In-silico.com (Dr. Joseba Bikandi & co-workers, Faculty of Pharmacy, in the University of the Basque Country) - allows in silico experiments including theoretical PCR amplification, AFLP-PCR , restriction analysis and pulsed field gel electrophoresis [PFGE] with bacterial & archael genomes found in the public database.
Specialized annotation - general
ResFinder 2.0 (Acquired antimicrobial resistance gene finder) - uses BLAST for identification of acquired antimicrobial resistance genes in whole-genome data. As input, the method can use both pre-assembled, complete or partial genomes, and short sequence reads from four different sequencing platforms. Tested with 1411 different resistance genes with 100% identity. (Reference: Zankari E et al. 2012. J Antimicrob Chemother. 67:2640-2644)
PlasmidFinder 1.1 - identifies plasmids in total or partial sequenced isolates of bacteria. The method uses BLAST for identification of replicons of plasmids belonging to the major incompatibility (Inc) groups of Enterobacteriaceae. As input, the method can use both pre-assembled, complete or partial genomes, and short sequence reads from four different sequencing platforms.
PathogenFinder (predicts pathogenic potential) – Based on complete genomes from 513 bacteria annotated as human non-pathogens and 372 bacteria annotated as human pathogens, a database of protein families, which are either mainly associated with non-pathogens or with pathogens have been created. This database is then used for predicting the pathogenic potential of bacteria. As input, the method can use both pre-assembled, complete or partial genomes, and short sequence reads from four different sequencing platforms. (Reference: Cosentino S et al. 2013. PLoS ONE 8: e77302)
SpeciesFinder 1.0 (Danish Technical University) - predicts the species of bacteria from pre-assembled, complete or partial genomes, and short sequence reads. The prediction is based on the 16S rRNA gene.
snpTree 1.1 (SNPs phylogenetic trees) – online and automatic SNPs analysis and construction of phylogenetic trees. As input, the method can use both pre-assembled, complete or partial genomes, and short sequence reads from three different sequencing platforms. (Reference: Leekitcharoenphon P et al. 2012. BMC Genomics 13 Suppl 7:S6)
KmerFinder 1.1 – predicts the species of bacteria from pre-assembled, complete or partial genomes, and short sequence reads. The prediction is based on the number of co-occurring k-mers (substrings of k nucleotides in DNA sequence data, in this case 16-mers) between the genomes of reference bacteria in a database and the genome provided by the user. (Reference: Hasman H et al. 2013. J Clin Microbiol. 52:139-146)

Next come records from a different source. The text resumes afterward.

-- ==== Sys2Proof/Machine/Keeper.lean ====
section
/-! DEFINITION. The Seam keepers (R234 to R240): the map from logical pages to units, open blocks, the counts of reads and of erases,
relocation, garbage collection and retirement. -/

namespace Sys2Proof.Machine

/-- How a request to a tier block is served (R255): not at all in INIT, so that its deadline ends it (R252), and with a fault in FAILED. -/
def tierPageStatus (s : State) (p : Page) : Status :=
  if pgState s p = 0 then .timeout else if pgState s p = 3 then .tierFault else .ok

/-- Whether a tier block serves requests. -/
def tierPageServes (s : State) (p : Page) : Bool := tierPageStatus s p == .ok

/-- A value of a list at an index, replaced. -/
def setAt {α : Type} (l : List α) (i : Nat) (x : α) : List α := l.set i x

/-! ### Blocks -/

/-- The blocks of a plane and of a keeper: 16 dies of 4 planes. Block b of a keeper lies on its channel b mod 8 (the model's numbering). -/
def planeBlocks : Nat := 910
def keeperBlocks : Nat := 16 * 4 * planeBlocks
/-- The units of a block: one NAND page of 16 KiB each (SC_GEOM). -/
def blockUnits : Nat := 2304

def keeperPage (k : Nat) : Page := ⟨.keeper, k⟩
/-- The channel page of a keeper's block. -/
def blockPage (k block : Nat) : Page := ⟨.seam, 8 * k + block % 8⟩

def noWear : BlockWear := ⟨0, 0, false, false, 0, 0, false, false⟩
def wearKey (k block : Nat) : Nat := k * 2 ^ 24 + block
def wearOf (s : State) (k block : Nat) : BlockWear := smGet noWear s.mem.wear (wearKey k block)
def setWear (s : State) (k block : Nat) (w : BlockWear) : State :=
  { s with mem := { s.mem with wear := smSet noWear s.mem.wear (wearKey k block) w } }

/-- A keeper's free and spare blocks (KP_FREE, KP_SPARE). -/
def freeBlocks (s : State) (k : Nat) : Nat := s.mem.keeperFree.getD k 0
def setFreeBlocks (s : State) (k n : Nat) : State := { s with mem := { s.mem with keeperFree := setAt s.mem.keeperFree k n } }
def spareBlocks (s : State) (k : Nat) : Nat := s.mem.keeperSpare.getD k 0
def setSpareBlocks (s : State) (k n : Nat) : State := { s with mem := { s.mem with keeperSpare := setAt s.mem.keeperSpare k n } }

/-- The open block of a channel, by the channel's number: the block itself, none where none is open. -/
def openBlock (s : State) (ch : Nat) : Option Nat := smFind s.mem.openBlk ch
def setOpen (s : State) (ch : Nat) (b : Option Nat) : State :=
  { s with mem := { s.mem with openBlk := match b with
    | some x => smPut s.mem.openBlk ch x
    | none => smDel s.mem.openBlk ch } }

/-- The blocks of a channel that hold or held units since their last erase, or are retired, as places 0 to 7,279 on the channel. -/
def takenPlaces (s : State) (ch : Nat) : List Nat :=
  (smRange s.mem.wear (wearKey (ch / 8) 0) (wearKey (ch / 8 + 1) 0)).filterMap fun x =>
    let b := x.1 - wearKey (ch / 8) 0
    if b % 8 = ch % 8 ∧ (x.2.used ≠ 0 ∨ x.2.bad) then some (b / 8) else none

/-- The first number from lo on, below hi, that a rising list does not hold; the search starts at a free value's place and wraps. -/
def pickFree (used : List Nat) (lo hi w : Nat) : Option Nat :=
  if hi ≤ lo then none
  else
    match nlLowestFree used (lo + w % (hi - lo)) hi with
    | some x => some x
    | none => nlLowestFree used lo hi

/-- One unit programmed on a channel (R235, R261): into its open block while that has room, else into a free block, which it opens. -/
def programUnit (s : State) (ch : Nat) : Nat × State :=
  let k := ch / 8
  let room (b : Nat) : Bool := decide ((wearOf s k b).used < blockUnits) && !(wearOf s k b).retire && !(wearOf s k b).bad
  let (b, t) : Nat × State := match (openBlock s ch).filter room with
    | some b => (b, s)
    | none =>
      match pickFree (takenPlaces s ch) 0 (keeperBlocks / 8) (freeAt s 0).toNat with
      | some i =>
        let b := 8 * i + ch % 8
        (b, setFreeBlocks (setOpen (spendFree s 1) ch (some b)) k (freeBlocks s k - 1))
      | none => ((openBlock s ch).getD (ch % 8), s)
  let w := wearOf t k b
  (b, ctrAdd (setWear t k b { w with used := w.used + 1 }) (blockPage k b) 2 1)

/-! ### The map -/

def unitKey (part lpn : Nat) : Nat := part * 2 ^ 26 + lpn
/-- The blocks of the four units of a logical page; none for a page that has never been written (R221). -/
def unitsOf (s : State) (part lpn : Nat) : List Nat := smGet [] s.mem.units (unitKey part lpn)
def setUnits (s : State) (key : Nat) (bs : List Nat) : State := { s with mem := { s.mem with units := smSet [] s.mem.units key bs } }

/-- The channels of a keeper that take units: those that are not FAILED (R254). -/
def takingChannels (s : State) (k : Nat) : List Nat :=
  ((List.range 8).map (8 * k + ·)).filter fun c => pgState s ⟨.seam, c⟩ != 3

/-- The four channels of one logical page (R234): which of the keeper's is left open. -/
def fourChannels (s : State) (k : Nat) : List Nat :=
  let cs := takingChannels s k
  let i := (freeAt s 0).toNat % (cs.length + 1)
  (cs.drop i ++ cs.take i).take 4

/-- A logical page written whole (R239): four units on four channels of its keeper, then its map entry. -/
def programPage (s : State) (part lpn : Nat) : State :=
  let k := lpn % 2
  let x := (fourChannels s k).foldl (fun (acc : List Nat × State) c =>
    let u := programUnit acc.2 c
    (acc.1 ++ [u.1], u.2)) ([], spendFree s 1)
  ctrAdd (setUnits x.2 (unitKey part lpn) x.1) (keeperPage k) 2 1

/-- The block that holds the unit of an offset in a logical page. -/
def unitBlock (s : State) (part lpn off : Nat) : Option Nat := (unitsOf s part lpn)[off / 16384]?

/-- How a read of an offset of a logical page is served: by its keeper and by the channel of its unit (R255). -/
def unitStatus (s : State) (part lpn off : Nat) : Status :=
  let k := lpn % 2
  if tierPageStatus s (keeperPage k) ≠ .ok then tierPageStatus s (keeperPage k)
  else match unitBlock s part lpn off with
    | some b => tierPageStatus s (blockPage k b)
    | none => .ok

/-- How a write of a logical page is served: by its keeper, and by four channels that take units. -/
def lpnWriteStatus (s : State) (lpn : Nat) : Status :=
  let k := lpn % 2
  if tierPageStatus s (keeperPage k) ≠ .ok then tierPageStatus s (keeperPage k)
  else if pgState s (keeperPage k) = 2 ∨ (takingChannels s k).length < 4 then .tierFault
  else .ok

/-! ### Reads (R236, R237) -/

/-- The threshold of a block's reads (R237); 0 asks for relocation at once. -/
def readThreshold (s : State) (k : Nat) (w : BlockWear) : Nat :=
  let base := (regVal s (keeperPage k) 0x110).toNat
  if w.soft ∨ w.bits > 90 then 0
  else if w.bits > 60 then base / 4 else if w.bits > 30 then base / 2 else base

/-- A unit read from a block (R237, R261): the block's reads and its worst codeword; a third read of a busy die waits, and the suspends
that the first two cost are left open (R241). -/
def countRead (s : State) (k block bits : Nat) (soft : Bool) : State :=
  let w := wearOf s k block
  let t := setWear s k block { w with reads := w.reads + 1, bits := max w.bits bits, soft := w.soft || soft }
  ctrAdd (ctrAdd (spendFree t 1) (blockPage k block) 1 1) (keeperPage k) 6 ((freeAt t 0).toNat % 2)

/-- The unit of an offset of a logical page read; a page that has never been written has none. -/
def readUnit (s : State) (part lpn off bits : Nat) (soft : Bool) : State :=
  match unitBlock s part lpn off with
  | some b => countRead s (lpn % 2) b bits soft
  | none => s

/-! ### Relocation, erase and retirement (R236 to R240) -/

def blocksReloc (s : State) (k : Nat) : Nat := regField s (keeperPage k) 0x114 23 0
def setBlocksReloc (s : State) (k n : Nat) : State := setRegField s (keeperPage k) 0x114 23 0 n

/-- A block that awaits relocation, counted in KP_RELOC once. -/
def awaitReloc (s : State) (k block : Nat) (retire : Bool) : State :=
  let w := wearOf s k block
  let t := setWear s k block { w with reloc := true, retire := w.retire || retire }
  if w.reloc then t else setBlocksReloc t k (blocksReloc t k + 1)

/-- A spare taken for a retired block; below 1 % SPARE_LOW, with none left DEGRADED (R240). -/
def retireBlock (st : State) (k : Nat) : State :=
  let n := spareBlocks st k - 1
  let u := ctrAdd (setSpareBlocks st k n) (keeperPage k) 5 1
  let v := if n * 100 < keeperBlocks then setFlag u (keeperPage k) 1 else u
  if n = 0 ∧ pgState v (keeperPage k) = 1 then setPgState v (keeperPage k) 2 else v

/-- A block erased (R240): free again, or retired after 3,000 erases, at a failed erase, or because its relocation was to retire it. A
spare takes the place of a retired block. -/
def eraseBlock (s : State) (k block : Nat) (ok : Bool) : State :=
  let w := wearOf s k block
  let p := blockPage k block
  let t := if ok then ctrAdd s p 7 1 else setFlag s p 2
  if ok ∧ !w.retire ∧ w.erases + 1 < 3000 then
    setFreeBlocks (setWear t k block { noWear with erases := w.erases + 1 }) k (freeBlocks t k + 1)
  else
    let u := setWear t k block { noWear with erases := w.erases + 1, bad := true }
    let v := setRegField u p 0x104 15 0 (regField u p 0x104 15 0 + 1)
    retireBlock (if spareBlocks v k = 0 then v else setFreeBlocks v k (freeBlocks v k + 1)) k

/-- A program failure on a channel (R240): its open block is retired once its readable units have moved, and the unit is written again
elsewhere. -/
def programFailed (s : State) (ch : Nat) : State :=
  let t := setFlag s ⟨.seam, ch⟩ 1
  match openBlock t ch with
  | some b => (programUnit (setOpen (awaitReloc t (ch / 8) b true) ch none) ch).2
  | none => t

/-- The units of a block moved to open blocks of its channel, and the map entries switched (R238). -/
def moveUnits (s : State) (k block : Nat) : State :=
  s.mem.units.foldl (fun t x =>
    if x.1 % 2 = k ∧ x.2.contains block then
      let u := programUnit t (8 * k + block % 8)
      setUnits u.2 x.1 (x.2.map fun b => if b = block then u.1 else b)
    else t) (if openBlock s (8 * k + block % 8) = some block then setOpen s (8 * k + block % 8) none else s)

/-- The tags of Seam reads in flight: they are served from the blocks that they were translated to. -/
def seamTags (s : State) : List Nat := (s.mem.tags.filter fun x => x.2.tier == .seam).map Prod.fst

/-- Erases whose last read has completed (R238). -/
def settleErase (s : State) : State :=
  let ds := s.mem.eraseDue.map fun d => { d with tags := d.tags.filter fun t => (smFind s.mem.tags t).isSome }
  (ds.filter fun d => d.tags.isEmpty).foldl (fun t d => eraseBlock t d.keeper d.block d.ok)
    { s with mem := { s.mem with eraseDue := ds.filter fun d => !d.tags.isEmpty } }

/-- A block emptied at the boundary: its units move, and it is erased after the reads translated before. -/
def emptyBlock (s : State) (k block : Nat) (ok : Bool) : State :=
  let t := moveUnits s k block
  settleErase { t with mem := { t.mem with eraseDue := t.mem.eraseDue ++ [⟨k, block, ok, seamTags t⟩] } }

/-- A block that awaits its erase. -/
def erasing (s : State) (k block : Nat) : Bool := s.mem.eraseDue.any fun d => d.keeper == k && d.block == block

/-- The switch of a relocation (R238), counted in slot 3 of the keeper. -/
def relocEnd (s : State) (k block : Nat) (ok : Bool) : State :=
  let w := wearOf s k block
  if !w.reloc ∨ erasing s k block then s
  else
    emptyBlock (ctrAdd (setBlocksReloc (setWear s k block { w with reloc := false }) k (blocksReloc s k - 1)) (keeperPage k) 3 1) k block ok

/-- Whether garbage collection runs (R235): from below 3 % of free blocks to above 5 %. -/
def collects (s : State) (k : Nat) : Bool :=
  decide (freeBlocks s k * 100 < 3 * keeperBlocks) ||
    (s.mem.keeperGc.getD k false && decide (freeBlocks s k * 100 ≤ 5 * keeperBlocks))

/-- The blocks that garbage collection may empty: full ones, neither open nor awaiting another end. -/
def victims (s : State) (k : Nat) : List Nat :=
  ((smRange s.mem.wear (wearKey k 0) (wearKey (k + 1) 0)).filter fun x =>
    x.2.used != 0 && !x.2.reloc && !x.2.bad && openBlock s (8 * k + x.1 % 8) != some (x.1 - wearKey k 0) &&
      !(erasing s k (x.1 - wearKey k 0))).map fun x => x.1 - wearKey k 0

/-- One block collected, while collection runs; which one is left open. -/
def collectOne (s : State) (k : Nat) : State :=
  let vs := victims s k
  if !(collects s k) then { s with mem := { s.mem with keeperGc := setAt s.mem.keeperGc k false } }
  else
    match vs[(freeAt s 0).toNat % (vs.length + 1)]? with
    | none => spendFree s 1
    | some b =>
      ctrAdd (emptyBlock { spendFree s 1 with mem := { s.mem with keeperGc := setAt s.mem.keeperGc k true } } k b true) (keeperPage k) 4 1

/-- Garbage collection at a boundary, up to a number of blocks (R235). -/
def gcEnd (s : State) (k n : Nat) : State := (List.range (min n keeperBlocks)).foldl (fun t _ => collectOne t k) s

/-- KP_WEAR (R259): the highest and the lowest erase count of a keeper's blocks. -/
def wearWord (s : State) (k : Nat) : Word :=
  let es := ((smRange s.mem.wear (wearKey k 0) (wearKey (k + 1) 0)).map fun x => x.2.erases)
  let hi := es.foldl max 0
  let lo := if es.length < keeperBlocks then 0 else es.foldl min hi
  BitVec.ofNat 32 (hi % 65536 * 65536 + lo % 65536)

/-- Whether a channel holds a unit of the map (R256). -/
def seamHeld (s : State) (c : Nat) : Bool := s.mem.units.any fun x => decide (x.1 % 2 = c / 8) && x.2.any fun b => b % 8 == c % 8

end Sys2Proof.Machine
end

Specialized annotation - virulence determinants. This is of particular interest to those working on bacteriophages for therapy
VirulenceFinder (Danish Technical University) – identification of virulence genes. The method uses BLAST for identification of known virulence genes in Escherichia coli. The method is being extended to also include virulence genes for Enterococcus and Staphylococcus aureus. As input, the method can use both pre-assembled, complete or partial genomes, and short sequence reads from four different sequencing platforms.
ClanTox: a classifier of short animal toxins - predicts whether each sequence is toxin-like and provides a ranked list of positively predicted candidates according to statistical confidence. For each protein, additional information is presented including the presence of a signal peptide, the number of cysteine residues and the associated functional annotations. (Reference: G. Naamati et al. 2009. Nucleic Acids Res. 37(Web Server issue): W363–W368).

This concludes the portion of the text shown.